§ ABOUT THIS TASK
Using the string "lean" as the key, pull each matching line out of the records below.

□ □ □ □ □

-- ==== Sys2Proof/Machine/DualPort.lean ====
section
/-!
DEFINITION. Dual-port operation (chapter 14): giving up and taking back control, shadow entries, CRC windows and forced
selection; and the LINK_CTL messages that a port serves itself (R441).
-/
namespace Sys2Proof.Machine

/-! ### CRC windows (R467) -/

/-- A CRC window of a port in UP ends, and the next begins. -/
def Hw.crcWindow (h : Hw) (p : Port) : Hw :=
  let n := portNo p
  let x := h.port p
  let thr := h.get (LNK_CRC_MON_THR n)
  let i := srcPortCrcRate n
  match x.crcStart with
  | some t =>
    let e := t + msNs (h.get (LNK_CRC_MON_WIN_MS n))
    if h.up p && h.due e then
      let past := decide (thr ≠ 0 ∧ thr < x.crcCount)
      let h1 := h.setPort p { x with crcCount := 0, crcStart := some e, crcRate := past }
      let h2 := if past then (if h1.present i then h1 else h1.raise i (min x.crcCount 0xFFFF)) else h1.causeEnd i
      h2.control
    else h
  | none => h

/-- A write of LNKx_CRC_MON: with THR = 0 the CRC-rate condition is never present, so it ends at once. -/
def Hw.crcMonWrite (h : Hw) (p : Port) (v : Word) : Hw :=
  let n := portNo p
  let h1 := h.writeRw (LNK_CRC_MON n) 0xFFFFFFFF v
  if h1.get (LNK_CRC_MON_THR n) = 0 then
    ((h1.setPort p { h1.port p with crcRate := false }).causeEnd (srcPortCrcRate n)).control
  else h1

/-! ### The active port (R468 to R476) -/

/-- The port that holds control, where one does. -/
def Hw.activeOf (h : Hw) : Option Port :=
  match h.activePort with
  | 0 => some .a
  | 1 => some .b
  | _ => none

def gaveUp (p : Port) : Fld := match p with
  | .a => LNK_PORT_STATUS_A_GAVE_UP
  | .b => LNK_PORT_STATUS_B_GAVE_UP

/-- The active port gives up control (R471). -/
def Hw.giveUp (h : Hw) : Hw :=
  match h.activeOf with
  | some p =>
    let c := h.portCause p
    if c = 0 ∨ h.forcing = some p then h
    else
      let q := otherPort p
      let h1 := (h.put (gaveUp p) 1).raise (srcPortGiveUp (portNo p)) c
      h1.setActive (if h1.portCause q = 0 then portNo q else 2)
  | none => h

/-- A port becomes healthy while no port holds control; the preferred one is first (R472). -/
def Hw.portHealthy (h : Hw) (p : Port) : Hw :=
  if h.activeOf.isNone && decide (h.portCause p = 0) then
    h.setActive (portNo (if h.portCause h.prefPort = 0 then h.prefPort else p))
  else h

/-- The hold time of the preferred port is over (R473): it takes control back from the other port (R475). -/
def Hw.revert (h : Hw) : Hw :=
  match h.net.holdSince with
  | some t =>
    if h.activeOf = some (otherPort h.prefPort) ∧ h.due (t + msNs (h.get LNK_REVERT_HOLD_HOLD_MS)) = true then
      h.setActive (portNo h.prefPort)
    else h
  | none => h

/-- Entries in shadow that were not promoted in time are discarded (R469). -/
def Hw.shadowOut (h : Hw) : Hw :=
  match h.activeOf with
  | some p =>
    let q := otherPort p
    let y := h.port q
    let us := max 1 (h.get LNK_PORT_CTL_SHADOW_US)
    let out (e : CmdEntry) : Bool := e.trailer.isSome && !e.promoted && !e.held && h.due (e.trailerNs + 1000 * us)
    (h.setPort q { y with fifo := y.fifo.filter (fun e => !out e) }).bump (LNK_SHADOW_DROPPED (portNo q)) (y.fifo.filter out).length
  | none => h

/-- FORCE takes a value: the forced port is active at once, if it may be (R476). -/
def Hw.setForcePort (h : Hw) (v : Nat) : Hw := (h.put LNK_PORT_CTL_FORCE v).control

/-- A write that FIELD closes has no effect and raises LCS_VIOLATION with its path (R620). -/
def Hw.closedWrite (h : Hw) (q : Requester) : Hw := h.raise srcLcsViolation (pathOf q)

/-- A write of LNK_PORT_CTL: FORCE outside FIELD, SHADOW_US at once, PREF and REVERT_EN staged (R477, R478). In FIELD a
write that would change FORCE is closed (R620). -/
def Hw.portCtlWrite (h : Hw) (q : Requester) (v : Word) : Hw :=
  let h1 := (h.writeRw LNK_PORT_CTL 0xFFF0 v).stage LNK_PORT_CTL 0x3 v
  let f := bits v 17 16
  if h1.inField then h1.when (decide (f ≠ h1.get LNK_PORT_CTL_FORCE)) (fun h => h.closedWrite q) else h1.setForcePort f

/-! ### LINK_CTL (R441) -/

/-- The next link message of the port, if it has this OP. -/
def Hw.takeLink (h : Hw) (p : Port) (op : Nat) : Hw × Option Frame :=
  match (h.port p).linkMsgs with
  | m :: rest =>
    if beAt m.frame.payload 0 1 = op then (h.setPort p { h.port p with linkMsgs := rest }, some m.frame) else (h, none)
  | [] => (h, none)

/-- WAKE: CORE wakes, and the data lanes are held awake for ARG ms. -/
def Hw.linkWake (h : Hw) (p : Port) : Hw :=
  match h.takeLink p 1 with
  | (h1, some f) =>
    let ms := beAt f.payload 2 2
    let h2 := h1.wakeRequest (5 + portNo p)
    if ms = 0 then h2
    else (h2.setPort p { h2.port p with holdAwake := max (h2.port p).holdAwake (h2.ns + 1000000 * ms) }).wakeLanes p
  | (h1, none) => h1

/-- STATUS: the port answers with its status and the hub ID. -/
def Hw.linkStatus (h : Hw) (p : Port) : Hw :=
  match h.takeLink p 2 with
  | (h1, some f) =>
    h1.portAnswer p 0x40 f.src ([2, 0, 0, 0] ++ beBytes 4 (h1.reg (LNK_STATUS (portNo p))).toNat ++ beBytes 2 (h1.get SYS_HUB_ID_ID) ++ [0, 0])
  | (h1, none) => h1

/-- RETRAIN. -/
def Hw.linkRetrain (h : Hw) (p : Port) : Hw :=
  match h.takeLink p 3 with
  | (h1, some _) => h1.portDown p
  | (h1, none) => h1

/-! ### The commands -/

def execCrcWindowEnd (p : Port) (s : State) : Out := onPort s true (fun h => h.crcWindow p)

def execGiveUp (s : State) : Out := actOn s true Hw.giveUp

def execPortHealthy (p : Port) (s : State) : Out := actOn s true (fun h => h.portHealthy p)

def execRevertHoldExpire (s : State) : Out := actOn s true Hw.revert

def execShadowTimeout (s : State) : Out := actOn s true Hw.shadowOut

def execForceWrite (q : Requester) (v : Word) (s : State) : Out := accWrite s q true (fun h => h.portCtlWrite q v)

def execLinkCtlWake (p : Port) (s : State) : Out := onPort s true (fun h => h.linkWake p)

def execLinkCtlStatus (p : Port) (s : State) : Out := onPort s true (fun h => h.linkStatus p)

def execLinkCtlRetrain (p : Port) (s : State) : Out := onPort s true (fun h => h.linkRetrain p)

end Sys2Proof.Machine
end

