-- ==== Sys2Proof/Machine/BridleCheck.lean ====
section
/-!
DEFINITION. What the commit checks refuse of a Bridle table and its budgets (R155, R156, R175, R232, R233, R251). Each
function takes the candidate: the registers, live copy and sources as they will be after the commit.
-/
namespace Sys2Proof.Machine

/-! ### One entry at a time (R232 reasons 0x1 to 0x4, 0x7 and 0x8) -/

/-- A broken row of R232: its reason and an entry; R251 keeps the lowest. -/
abbrev Breach := Nat × Nat

def Hw.slotsOf (h : Hw) : Nat := h.get SMP_FRAME_PERIOD_PERIOD_NS / 16

def Hw.entryWord (h : Hw) (e : Nat) : Option Entry := readAt h.slotsOf e (entryData h.seq.live e).toNat

/-- The loop bodies of a region: target and LOOP entry. -/
def Hw.bodies (h : Hw) (r : Region) : List (Nat × Nat) :=
  (h.decoded r).filterMap (fun q =>
    match q.2 with
    | .loop _ t => if r.base ≤ t ∧ t ≤ q.1 then some (t, q.1) else none
    | _ => none)

/-- Loops and jumps of a region (R227, reasons 0x3 and 0x4). -/
def Hw.loopBreaches (h : Hw) (r : Region) : List Breach :=
  let bs := h.bodies r
  (h.decoded r).flatMap (fun q =>
    match q.2 with
    | .loop _ t =>
      if r.base ≤ t ∧ t ≤ q.1 then
        -- wholly inside or wholly outside every other body
        let cut := bs.any (fun b => decide (t < b.1 ∧ b.1 ≤ q.1 ∧ q.1 < b.2) || decide (b.1 < t ∧ t ≤ b.2 ∧ b.2 < q.1))
        let depth := (bs.filter (fun b => decide (b.1 ≤ t ∧ q.1 ≤ b.2))).length
        (if cut then [(3, q.1)] else []) ++ (if 4 < depth then [(4, q.1)] else [])
      else [(3, q.1)]
    | .jump t =>
      if r.base ≤ t ∧ t ≤ r.limit then
        let around := bs.filter (fun b => decide (b.1 ≤ q.1 ∧ q.1 ≤ b.2))
        -- it leaves a body, or enters one elsewhere than at its first entry
        let crosses := around.any (fun b => !decide (b.1 ≤ t ∧ t ≤ b.2)) ||
          bs.any (fun b => !decide (b.1 ≤ q.1 ∧ q.1 ≤ b.2) && decide (b.1 < t ∧ t ≤ b.2))
        let back := decide (t < q.1) && (!around.isEmpty || decide (r.walk ≠ .regular))
        if crosses || back then [(3, q.1)] else []
      else [(3, q.1)]
    | _ => [])

/-- Entries that do not decode, or that their region does not allow. -/
def Hw.entryBreaches (h : Hw) (r : Region) : List Breach :=
  r.entries.filterMap (fun e =>
    match h.entryWord e with
    | none => some (1, e)
    | some x => if x.allowed r.walk then none else some (2, e))

/-- Regions that are empty, overlap, or do not hold SEQ_START (reason 0x7). -/
def Hw.regionBreaches (h : Hw) : List Breach :=
  let rs := h.regions
  let empty := rs.any (fun r => decide (r.limit < r.base))
  let overlap := (List.range rs.length).any (fun i => (rs.drop (i + 1)).any (fun b =>
    match rs[i]? with
    | some a => decide (a.base ≤ b.limit ∧ b.base ≤ a.limit)
    | none => false))
  let start := h.on SEQ_CTL_RUN && !inRegion (h.reg SEQ_REG_RGN) (h.get SEQ_START_ENTRY)
  if empty || overlap || start then [(7, 0)] else []

/-- A mirror of more than 512 entries (reason 0x8): the first one too many. -/
def Hw.mirrorBreaches (h : Hw) : List Breach :=
  match (h.mirrorOf.drop 512) with
  | q :: _ => [(8, q.1)]
  | [] => []

/-! ### The walk through one super-frame (reasons 0x5, 0x6 and 0x9) -/

/-- One frame of the walk: the entries issued, each with its cycle and number, and where it ended; `bad` is the entry
at which the walk cannot go on. -/
structure FrameWalk where
  issued : List (Nat × Nat × Entry)
  place : Place
  bad : Option Nat
  deriving DecidableEq, Repr

/-- The walk of a frame from a place, at cycle `cyc`; `seen`: SEQ_START has issued with an empty stack, or q is not 0
(R226). `last` is the entry issued before. -/
def frameWalk (h : Hw) (rgn : Word) (start : Nat) : Nat → Bool → Nat → Nat → Place → List (Nat × Nat × Entry) → FrameWalk
  | 0, _, _, _, p, l => { issued := l, place := p, bad := some p.1 }
  | fuel + 1, seen, last, cyc, p, l =>
    if inRegion rgn p.1 = false then { issued := l, place := p, bad := some last }
    else match h.entryWord p.1 with
      | none => { issued := l, place := p, bad := some p.1 }
      | some e =>
        let seen := seen || (decide (p.1 = start) && p.2.isEmpty)
        let free := match e with
          | .loop .. => true
          | .jump .. => true
          | .nop => true
          | _ => false
        if e.allowed .regular = false ∨ (seen = false ∧ free = false) then { issued := l, place := p, bad := some p.1 }
        else match e.after p with
          | none => { issued := l, place := p, bad := some p.1 }
          | some next =>
            let l := l ++ [(cyc, p.1, e)]
            match e with
            | .fend => { issued := l, place := next, bad := none }
            | .wait t => frameWalk h rgn start fuel seen p.1 (max (cyc + 1) t) next l
            | _ => frameWalk h rgn start fuel seen p.1 (cyc + 1) next l

/-- The walk of the frames from position `q` on, until one cannot go on. -/
def superWalk (h : Hw) (rgn : Word) (start : Nat) : Nat → Nat → Place → List FrameWalk
  | 0, _, _ => []
  | n + 1, q, p =>
    let w := frameWalk h rgn start walkFuel (decide (q ≠ 0)) p.1 0 p []
    w :: (if w.bad.isSome then [] else superWalk h rgn start n (q + 1) w.place)

/-- The walk returns to SEQ_START with an empty stack before it issues anything that R226 does not allow there. -/
def returns (h : Hw) (rgn : Word) (start : Nat) : Nat → Place → Option Nat
  | 0, p => some p.1
  | fuel + 1, p =>
    if p.1 = start ∧ p.2 = [] then none
    else if inRegion rgn p.1 then
      match h.entryWord p.1 with
      | some e =>
        let go := match e with
          | .loop .. => true
          | .jump .. => true
          | .nop => true
          | _ => false
        match e.after p with
        | some next => if go then returns h rgn start fuel next else some p.1
        | none => some p.1
      | none => some p.1
    else some (p.1 - 1)

def Hw.superFrames (h : Hw) : Nat := h.get SEQ_SF_LEN_LEN_M1 + 1

/-- The frames of the candidate's super-frame, the first one as it follows the last: from where the walk returns. -/
def Hw.walked (h : Hw) : List FrameWalk :=
  superWalk h (h.reg SEQ_REG_RGN) (h.get SEQ_START_ENTRY) h.superFrames 0 (h.get SEQ_START_ENTRY, [])

def Hw.armedGroups (h : Hw) : List Nat := (List.range 8).filter (fun g => h.on (SMP_GRP_DLY_ARM g))

/-- N is no multiple of M_g of some armed group (reason 0x5). -/
def Hw.raggedBreaches (h : Hw) : List Breach :=
  if h.armedGroups.any (fun g => decide (h.superFrames % (h.get (SMP_GRP_CTL_MULT_M1 g) + 1) ≠ 0)) then [(5, 0)] else []

/-- The walk does not return to SEQ_START after N FENDs (reason 0x5). -/
def Hw.walkBreaches (h : Hw) (ws : List FrameWalk) : List Breach :=
  (match ws.findSome? (fun w => w.bad) with
    | some e => [(5, e)]
    | none =>
      match ws.getLast? with
      | some w => ((returns h (h.reg SEQ_REG_RGN) (h.get SEQ_START_ENTRY) walkFuel w.place).map (fun e => (5, e))).toList
      | none => [])

/-- The regular conversions of a frame: entry, position, slot and channel. -/
def FrameWalk.convs (w : FrameWalk) : List (Nat × Nat × Nat × Nat) :=
  w.issued.flatMap (fun q =>
    match q.2.2 with
    | .conv pos slot n ch stride => (List.range n).map (fun i => (q.2.1, pos, slot + i, ch + i * stride))
    | _ => [])

/-- The pairs of a frame's FEEDs: cycle, entry, LAG, channel and stream. -/
def FrameWalk.feeds (w : FrameWalk) : List (Nat × Nat × Nat × Nat × Nat) :=
  w.issued.flatMap (fun q =>
    match q.2.2 with
    | .feed lag ch s n => (List.range n).map (fun i => (q.1, q.2.1, lag, ch + i, s + i))
    | _ => [])

/-- The times of a frame (reason 0x6): CONV after cycle 240, FEND past the frame, WAIT out of the frame, and a FEED of a
sample that is not in the store yet (R228). `ws` holds every frame. -/
def Hw.timeBreaches (h : Hw) (ws : List FrameWalk) : List Breach :=
  let per := h.get SMP_FRAME_PERIOD_PERIOD_NS
  let cs := ws.map FrameWalk.convs
  let n := ws.length
  (ws.zip (List.range n)).flatMap (fun w =>
    (w.1.issued.filterMap (fun q =>
      match q.2.2 with
      | .conv .. => if 240 < q.1 then some (6, q.2.1) else none
      | .fend => if per < q.1 + 1 then some (6, q.2.1) else none
      | .wait t => if per ≤ t then some (6, q.2.1) else none
      | _ => none)) ++
    (w.1.feeds.filterMap (fun f =>
      let from_ := cs.getD ((w.2 + 4 * n - f.2.2.1) % n) []
      if from_.any (fun c => decide (c.2.2.2 = f.2.2.2.1 ∧ f.1 + f.2.2.1 * per < 16 * (c.2.2.1 + 1) + 240)) then
        some (6, f.2.1) else none)))

/-- Streams and their sources (reason 0x9). -/
def Hw.streamBreaches (h : Hw) (ws : List FrameWalk) : List Breach :=
  let aux := h.auxStreams
  let feeds := ws.flatMap FrameWalk.feeds
  ws.flatMap (fun w =>
    let fs := w.feeds
    let wr := w.issued.flatMap (fun q =>
      match q.2.2 with
      | .write s n => (List.range n).map (fun i => (q.1, q.2.1, s + i))
      | _ => [])
    (fs.filterMap (fun f =>
      let s := f.2.2.2.2
      let two := feeds.any (fun g => decide (g.2.2.2.2 = s ∧ g.2.2.2.1 ≠ f.2.2.2.1))
      let unwritten := !wr.any (fun x => decide (x.2.2 = s ∧ f.1 < x.1))
      if two || unwritten || aux.contains s then some (9, f.2.1) else none)) ++
    (wr.filterMap (fun x =>
      let unfed := !fs.any (fun f => decide (f.2.2.2.2 = x.2.2 ∧ f.1 < x.1))
      if unfed || aux.contains x.2.2 then some (9, x.2.1) else none)))

/-! ### List runs (reason 0xA) -/

/-- A run of a list region: the number of its conversions, or the entry at which it breaks reason 0xA. -/
def listRun (h : Hw) (r : Region) : Nat → Nat → Place → Nat → Nat × Option Nat
  | 0, last, _, n => (n, some last)
  | fuel + 1, last, p, n =>
    if decide (r.base ≤ p.1 ∧ p.1 ≤ r.limit) = false then (n, some last)
    else match h.entryWord p.1 with
      | none => (n, some p.1)
      | some e =>
        let n := n + (match e with
          | .auxc .. => 1
          | .cconv _ _ _ k _ => k
          | _ => 0)
        if e = .lend then (n, none)
        else if 65536 < n then (n, some p.1)
        else match e.after p with
          | some next => listRun h r fuel p.1 next n
          | none => (n, some p.1)

def Hw.listRunOf (h : Hw) (r : Region) : Nat × Option Nat := listRun h r walkFuel r.base (r.base, []) 0

/-! ### The table's verdict (R232, R251) -/

/-- Every broken row. The rows that walk the table are judged only where no lower row is broken. -/
def Hw.tableBreaches (h : Hw) : List Breach :=
  let rs := h.regions
  let first := rs.flatMap (fun r => h.entryBreaches r ++ h.loopBreaches r)
  if first ≠ [] then first
  else
    let lists := (rs.filter (fun r => decide (r.walk ≠ .regular))).filterMap (fun r => ((h.listRunOf r).2.map (fun e => (0xA, e))))
    let start := inRegion (h.reg SEQ_REG_RGN) (h.get SEQ_START_ENTRY)
    let ws := if h.on SEQ_CTL_RUN && start then h.walked else []
    (if h.on SEQ_CTL_RUN then h.raggedBreaches else []) ++
    (if h.on SEQ_CTL_RUN && start then h.walkBreaches ws ++ h.timeBreaches ws ++ h.streamBreaches ws else []) ++
      h.regionBreaches ++ h.mirrorBreaches ++ lists

/-- The lowest reason broken, and the lowest entry that breaks it. -/
def lowest (l : List Breach) : Option Breach :=
  l.foldl (fun m q =>
    match m with
    | some b => if q.1 < b.1 ∨ (q.1 = b.1 ∧ q.2 < b.2) then some q else m
    | none => some q) none

/-- SEQ_CHECK records the refused table. -/
def Hw.noteTable (h : Hw) (b : Breach) : Hw :=
  ((h.put SEQ_CHECK_VALID 1).put SEQ_CHECK_REASON b.1).put SEQ_CHECK_ENTRY b.2

/-! ### Budgets (R155, R156) -/

/-- The converter budget of one frame at position q (R155). -/
def Hw.frameBudget (h : Hw) (q : Nat) (w : FrameWalk) : Bool :=
  let cs := w.convs
  let per := h.get SMP_FRAME_PERIOD_PERIOD_NS
  let places := cs.map (fun c => (c.2.1, c.2.2.1))
  decide (places.Nodup) &&
  (List.range 8).all (fun p => decide ((cs.filter (fun c => decide (c.2.1 = p))).length ≤ h.slotsOf)) &&
  h.armedGroups.all (fun g =>
    let m := h.get (SMP_GRP_CTL_MULT_M1 g) + 1
    let off := h.get (SMP_GRP_DLY_D_NS g) * nsUnit + h.get (SMP_GRP_FRAC_FRAC g)
    let hold := decide (q % m = h.get (SMP_GRP_CTL_FOFS g))
    (h.members g).all (fun ch =>
      match cs.filter (fun c => decide (c.2.2.2 = ch)) with
      | [] => !hold
      | [c] => hold && decide (off + 16 * nsUnit ≤ 16 * (c.2.2.1 + 1) * nsUnit ∧
          16 * (c.2.2.1 + 1) * nsUnit < off + m * per * nsUnit)
      | _ => false))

□ □ □ □ □

§ EXPECTED ANSWER
-- ==== Sys2Proof/Machine/DualPort.lean ====
-- ==== Sys2Proof/Machine/BridleCheck.lean ====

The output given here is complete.